Exercise:
Provide only the number of lines in the data below that contain the string "parseLog".

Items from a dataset
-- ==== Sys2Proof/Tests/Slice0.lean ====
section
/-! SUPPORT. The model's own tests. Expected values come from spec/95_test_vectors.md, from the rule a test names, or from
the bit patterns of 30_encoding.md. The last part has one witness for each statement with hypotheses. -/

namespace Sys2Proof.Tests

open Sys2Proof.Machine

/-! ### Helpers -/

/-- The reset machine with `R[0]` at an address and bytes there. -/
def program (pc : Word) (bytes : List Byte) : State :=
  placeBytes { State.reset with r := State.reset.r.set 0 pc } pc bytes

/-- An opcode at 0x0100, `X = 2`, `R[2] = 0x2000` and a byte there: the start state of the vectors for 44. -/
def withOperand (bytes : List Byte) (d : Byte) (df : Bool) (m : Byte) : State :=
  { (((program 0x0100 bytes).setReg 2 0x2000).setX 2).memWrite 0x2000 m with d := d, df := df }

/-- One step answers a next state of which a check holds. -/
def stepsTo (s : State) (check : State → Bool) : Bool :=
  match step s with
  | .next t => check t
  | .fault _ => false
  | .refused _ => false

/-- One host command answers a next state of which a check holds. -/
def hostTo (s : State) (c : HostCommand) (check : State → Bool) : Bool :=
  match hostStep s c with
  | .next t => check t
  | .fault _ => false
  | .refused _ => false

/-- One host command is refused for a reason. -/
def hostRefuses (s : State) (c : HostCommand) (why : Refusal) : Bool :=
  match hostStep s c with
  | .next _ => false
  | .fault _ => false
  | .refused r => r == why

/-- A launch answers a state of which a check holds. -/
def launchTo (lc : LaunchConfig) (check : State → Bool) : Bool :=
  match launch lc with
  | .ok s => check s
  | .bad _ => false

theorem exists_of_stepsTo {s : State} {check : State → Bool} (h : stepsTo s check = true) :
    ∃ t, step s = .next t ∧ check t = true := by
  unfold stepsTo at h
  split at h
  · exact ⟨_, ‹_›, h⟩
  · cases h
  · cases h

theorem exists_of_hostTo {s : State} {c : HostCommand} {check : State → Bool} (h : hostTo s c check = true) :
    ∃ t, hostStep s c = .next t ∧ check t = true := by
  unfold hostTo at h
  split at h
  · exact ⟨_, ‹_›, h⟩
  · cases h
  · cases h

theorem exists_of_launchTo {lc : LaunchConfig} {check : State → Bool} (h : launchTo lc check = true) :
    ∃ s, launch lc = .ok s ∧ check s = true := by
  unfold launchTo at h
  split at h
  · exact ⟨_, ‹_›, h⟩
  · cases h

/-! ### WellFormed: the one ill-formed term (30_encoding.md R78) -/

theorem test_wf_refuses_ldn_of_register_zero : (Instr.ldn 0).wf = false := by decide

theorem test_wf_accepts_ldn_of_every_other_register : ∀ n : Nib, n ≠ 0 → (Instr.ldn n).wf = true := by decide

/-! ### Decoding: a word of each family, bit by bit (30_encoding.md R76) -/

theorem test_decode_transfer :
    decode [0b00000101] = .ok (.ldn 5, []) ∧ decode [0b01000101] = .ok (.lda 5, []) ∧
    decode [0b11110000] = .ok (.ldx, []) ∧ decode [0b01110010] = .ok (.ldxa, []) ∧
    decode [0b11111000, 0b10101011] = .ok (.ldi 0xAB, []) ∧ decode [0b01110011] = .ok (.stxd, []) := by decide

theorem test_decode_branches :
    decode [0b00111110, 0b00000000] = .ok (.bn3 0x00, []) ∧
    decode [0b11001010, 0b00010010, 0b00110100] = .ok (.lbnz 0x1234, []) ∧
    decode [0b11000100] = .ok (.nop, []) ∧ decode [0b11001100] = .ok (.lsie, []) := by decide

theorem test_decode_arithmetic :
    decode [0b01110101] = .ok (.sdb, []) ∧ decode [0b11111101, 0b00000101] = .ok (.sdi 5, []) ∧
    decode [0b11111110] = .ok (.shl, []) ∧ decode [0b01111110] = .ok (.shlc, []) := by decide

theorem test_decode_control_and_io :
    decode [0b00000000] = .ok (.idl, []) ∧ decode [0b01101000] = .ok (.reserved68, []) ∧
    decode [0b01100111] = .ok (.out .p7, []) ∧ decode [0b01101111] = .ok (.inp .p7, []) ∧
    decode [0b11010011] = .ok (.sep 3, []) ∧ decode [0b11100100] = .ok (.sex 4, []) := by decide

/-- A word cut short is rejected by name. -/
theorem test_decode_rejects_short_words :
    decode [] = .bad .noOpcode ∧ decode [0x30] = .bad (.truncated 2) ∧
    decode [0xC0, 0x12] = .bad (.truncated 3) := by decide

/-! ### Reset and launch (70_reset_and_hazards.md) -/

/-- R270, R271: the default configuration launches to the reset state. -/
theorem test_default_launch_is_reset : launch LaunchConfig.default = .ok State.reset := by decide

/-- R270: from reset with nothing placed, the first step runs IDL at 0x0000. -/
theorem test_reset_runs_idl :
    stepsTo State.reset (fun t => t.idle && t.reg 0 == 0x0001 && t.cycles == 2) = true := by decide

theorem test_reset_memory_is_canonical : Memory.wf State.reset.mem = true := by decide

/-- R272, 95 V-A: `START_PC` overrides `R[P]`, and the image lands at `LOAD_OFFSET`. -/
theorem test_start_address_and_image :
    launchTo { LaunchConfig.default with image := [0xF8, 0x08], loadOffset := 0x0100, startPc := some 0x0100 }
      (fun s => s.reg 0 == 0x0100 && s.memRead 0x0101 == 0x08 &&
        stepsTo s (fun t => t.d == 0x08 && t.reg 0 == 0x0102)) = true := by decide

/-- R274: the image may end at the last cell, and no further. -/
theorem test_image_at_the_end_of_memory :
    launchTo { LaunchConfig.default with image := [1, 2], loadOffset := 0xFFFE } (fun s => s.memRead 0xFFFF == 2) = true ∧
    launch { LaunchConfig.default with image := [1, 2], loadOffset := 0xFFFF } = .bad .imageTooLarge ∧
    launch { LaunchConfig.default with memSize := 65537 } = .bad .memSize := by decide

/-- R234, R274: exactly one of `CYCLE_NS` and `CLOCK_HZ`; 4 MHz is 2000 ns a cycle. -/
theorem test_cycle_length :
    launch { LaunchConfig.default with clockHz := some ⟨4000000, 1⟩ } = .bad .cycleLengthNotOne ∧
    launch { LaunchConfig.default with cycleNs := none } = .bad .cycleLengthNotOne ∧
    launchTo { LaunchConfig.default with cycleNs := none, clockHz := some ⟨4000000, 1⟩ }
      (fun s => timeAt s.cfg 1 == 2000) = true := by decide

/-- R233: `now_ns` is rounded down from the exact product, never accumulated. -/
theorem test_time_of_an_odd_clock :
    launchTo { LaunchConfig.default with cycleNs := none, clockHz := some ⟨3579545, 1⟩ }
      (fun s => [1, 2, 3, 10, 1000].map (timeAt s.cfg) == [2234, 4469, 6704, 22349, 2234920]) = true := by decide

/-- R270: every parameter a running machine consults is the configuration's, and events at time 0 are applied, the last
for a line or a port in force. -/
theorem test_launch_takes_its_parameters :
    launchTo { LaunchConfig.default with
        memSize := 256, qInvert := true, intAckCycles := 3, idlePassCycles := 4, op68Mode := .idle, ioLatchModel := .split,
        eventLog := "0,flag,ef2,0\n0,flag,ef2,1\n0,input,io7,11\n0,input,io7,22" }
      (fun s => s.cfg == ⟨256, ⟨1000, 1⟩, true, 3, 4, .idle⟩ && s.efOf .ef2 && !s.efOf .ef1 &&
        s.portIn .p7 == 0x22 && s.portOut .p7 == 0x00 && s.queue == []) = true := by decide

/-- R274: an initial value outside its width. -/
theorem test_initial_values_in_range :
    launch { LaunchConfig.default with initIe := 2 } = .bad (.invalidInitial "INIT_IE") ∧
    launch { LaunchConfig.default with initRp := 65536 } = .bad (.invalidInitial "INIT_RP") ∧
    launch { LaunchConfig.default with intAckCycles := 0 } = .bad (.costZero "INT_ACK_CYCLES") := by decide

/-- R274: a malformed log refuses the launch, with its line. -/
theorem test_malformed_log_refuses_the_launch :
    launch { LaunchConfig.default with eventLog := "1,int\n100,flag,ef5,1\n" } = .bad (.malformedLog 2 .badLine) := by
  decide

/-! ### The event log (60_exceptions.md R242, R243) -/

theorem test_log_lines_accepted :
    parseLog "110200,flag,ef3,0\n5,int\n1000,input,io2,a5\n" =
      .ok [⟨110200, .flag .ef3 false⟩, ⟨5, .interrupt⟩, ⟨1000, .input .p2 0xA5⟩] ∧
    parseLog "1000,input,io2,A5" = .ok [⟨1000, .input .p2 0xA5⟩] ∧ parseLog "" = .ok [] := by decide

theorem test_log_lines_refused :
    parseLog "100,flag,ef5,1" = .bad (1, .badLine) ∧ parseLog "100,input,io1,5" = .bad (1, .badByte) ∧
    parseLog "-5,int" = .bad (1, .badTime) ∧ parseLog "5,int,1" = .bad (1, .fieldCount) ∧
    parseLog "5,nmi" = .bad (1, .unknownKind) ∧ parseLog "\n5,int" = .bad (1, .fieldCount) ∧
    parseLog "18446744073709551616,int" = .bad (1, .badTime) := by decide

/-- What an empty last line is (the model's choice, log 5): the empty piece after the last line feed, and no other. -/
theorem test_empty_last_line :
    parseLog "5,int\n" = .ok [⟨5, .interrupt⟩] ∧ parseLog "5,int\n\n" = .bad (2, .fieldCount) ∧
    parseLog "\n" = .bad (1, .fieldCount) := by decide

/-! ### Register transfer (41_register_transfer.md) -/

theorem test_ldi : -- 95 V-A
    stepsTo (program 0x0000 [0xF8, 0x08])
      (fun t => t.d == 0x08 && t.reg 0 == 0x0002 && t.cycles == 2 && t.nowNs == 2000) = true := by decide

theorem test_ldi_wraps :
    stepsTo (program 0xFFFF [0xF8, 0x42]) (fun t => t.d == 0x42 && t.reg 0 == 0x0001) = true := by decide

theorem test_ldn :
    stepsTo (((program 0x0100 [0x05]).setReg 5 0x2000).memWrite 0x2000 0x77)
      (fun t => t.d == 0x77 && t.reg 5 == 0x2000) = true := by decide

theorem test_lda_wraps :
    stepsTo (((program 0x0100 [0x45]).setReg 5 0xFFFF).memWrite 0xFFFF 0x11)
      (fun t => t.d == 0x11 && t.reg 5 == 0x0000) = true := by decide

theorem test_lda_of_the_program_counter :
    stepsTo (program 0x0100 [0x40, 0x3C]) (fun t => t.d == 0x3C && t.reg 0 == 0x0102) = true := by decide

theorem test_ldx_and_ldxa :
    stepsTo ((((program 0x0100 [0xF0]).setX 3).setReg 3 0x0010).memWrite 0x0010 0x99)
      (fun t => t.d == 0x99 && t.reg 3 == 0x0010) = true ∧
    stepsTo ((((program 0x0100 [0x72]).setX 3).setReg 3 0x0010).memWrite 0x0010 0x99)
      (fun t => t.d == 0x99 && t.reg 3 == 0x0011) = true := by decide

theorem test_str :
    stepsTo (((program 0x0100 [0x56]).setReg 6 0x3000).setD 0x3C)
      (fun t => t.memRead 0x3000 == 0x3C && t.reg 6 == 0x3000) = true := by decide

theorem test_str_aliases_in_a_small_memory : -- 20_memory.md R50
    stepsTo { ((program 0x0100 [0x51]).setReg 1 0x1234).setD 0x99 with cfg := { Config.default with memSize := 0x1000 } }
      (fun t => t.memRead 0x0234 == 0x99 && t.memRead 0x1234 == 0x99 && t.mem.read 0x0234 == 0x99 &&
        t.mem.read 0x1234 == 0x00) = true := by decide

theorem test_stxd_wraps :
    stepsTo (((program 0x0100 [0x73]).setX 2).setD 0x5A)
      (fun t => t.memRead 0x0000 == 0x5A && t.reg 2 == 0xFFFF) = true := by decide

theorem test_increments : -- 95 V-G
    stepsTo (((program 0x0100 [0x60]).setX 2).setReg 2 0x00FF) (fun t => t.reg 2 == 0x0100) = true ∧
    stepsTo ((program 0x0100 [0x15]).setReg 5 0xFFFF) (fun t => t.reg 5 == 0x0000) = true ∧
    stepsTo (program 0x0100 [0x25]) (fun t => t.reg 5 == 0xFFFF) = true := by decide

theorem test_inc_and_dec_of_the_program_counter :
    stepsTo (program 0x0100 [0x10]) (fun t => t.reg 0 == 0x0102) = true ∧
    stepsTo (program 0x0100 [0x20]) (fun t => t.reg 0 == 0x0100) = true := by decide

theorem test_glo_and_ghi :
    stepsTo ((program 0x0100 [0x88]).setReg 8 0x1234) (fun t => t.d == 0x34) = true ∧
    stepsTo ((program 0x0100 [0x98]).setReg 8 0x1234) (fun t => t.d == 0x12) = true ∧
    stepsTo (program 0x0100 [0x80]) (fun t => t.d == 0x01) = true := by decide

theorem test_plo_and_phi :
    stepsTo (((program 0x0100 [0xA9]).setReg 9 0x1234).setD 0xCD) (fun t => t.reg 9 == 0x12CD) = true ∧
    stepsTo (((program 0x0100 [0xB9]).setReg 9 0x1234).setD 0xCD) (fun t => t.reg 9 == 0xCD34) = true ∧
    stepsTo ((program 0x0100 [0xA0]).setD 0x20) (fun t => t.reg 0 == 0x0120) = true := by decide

Exercise result:
8